A ICPp foi realizada conforme preconizado na literatura17. Todos os pacientes foram medicados na admissão com 300 mg de ácido acetilsalicílico e 300 a 600 mg de clopidogrel. Heparina não fracionada (60 a 100 U/kg) foi administrada antes da ICPp. Aspectos técnicos do procedimento, como o tipo e número de stents, o uso de dispositivos adjuntos e o uso de glicoproteína IIb/IIIa, ficaram a critério do médico hemodinamicista responsável pela ICPp.
A coleta de sangue para análise laboratorial foi realizada na sala de emergência, antes de seu encaminhamento para a sala de hemodinâmica.
Os pacientes foram acompanhados durante a internação hospitalar e por contato telefônico 1 mês após a alta hospitalar. O fluxo coronário antes e após os procedimentos foi avaliado e descrito conforme o critério Thrombolysis In Myocardial Infarction (TIMI)23. A perfusão miocárdica foi avaliada pelo Blush miocárdico24. Trombose de stent foi definida de acordo com os critérios da Academic Research Consortium (ARC)25. Delta T foi definido como o tempo entre o início da dor torácica e a apresentação no hospital. Tempo porta-balão foi considerado aquele entre a chegada ao hospital até a primeira inflação do balão dentro da artéria relacionada com o Infarto Agudo do Miocárdio (IAM). A definição de DM foi baseada na informação do paciente e no uso de medicações hipoglicemiantes.
Em relação ao seguimento, Eventos Cardiovasculares Maiores (ECVM) foram definidos como a combinação de óbito por todas as causas, novo IAM ou Acidente Vascular Cerebral (AVC).

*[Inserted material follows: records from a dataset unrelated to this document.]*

-- ==== Sys2Proof/Machine/Subroutine.lean ====
section
/-! DEFINITION. The meanings of CALL and RET (R215 to R218). -/

namespace Sys2Proof.Machine

/-- `CALL addr`: push the low byte of `next`, then jump (R215). -/
def execCallA (a : Byte) (s : State) : Result :=
  withPush (low s.next) s fun s1 => .next (s1.setPc a.toNat)

/-- `CALL [reg]`: the target is computed before the push (R216, D19, U7; log 19). -/
def execCallX (x : Indirect) (s : State) : Result :=
  let t := s.eaInd x
  withPush (low s.next) s fun s1 => .next (s1.setPc t)

/-- `RET` (R217). -/
def execRet (s : State) : Result :=
  withPop s fun v s1 => .next (s1.setPc v.toNat)

end Sys2Proof.Machine
end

Novo IAM foi definido por dor torácica recorrente com nova elevação de biomarcadores séricos, após a queda inicial da curva natural, com elevação do segmento ST ou novas ondas Q. Revascularização de urgência foi definida tanto como um procedimento de revascularização não planejado nos primeiros 30 dias após o IAMCSST, quanto por ICP ou cirurgia de revascularização do miocárdio para tratamento de isquemia recorrente.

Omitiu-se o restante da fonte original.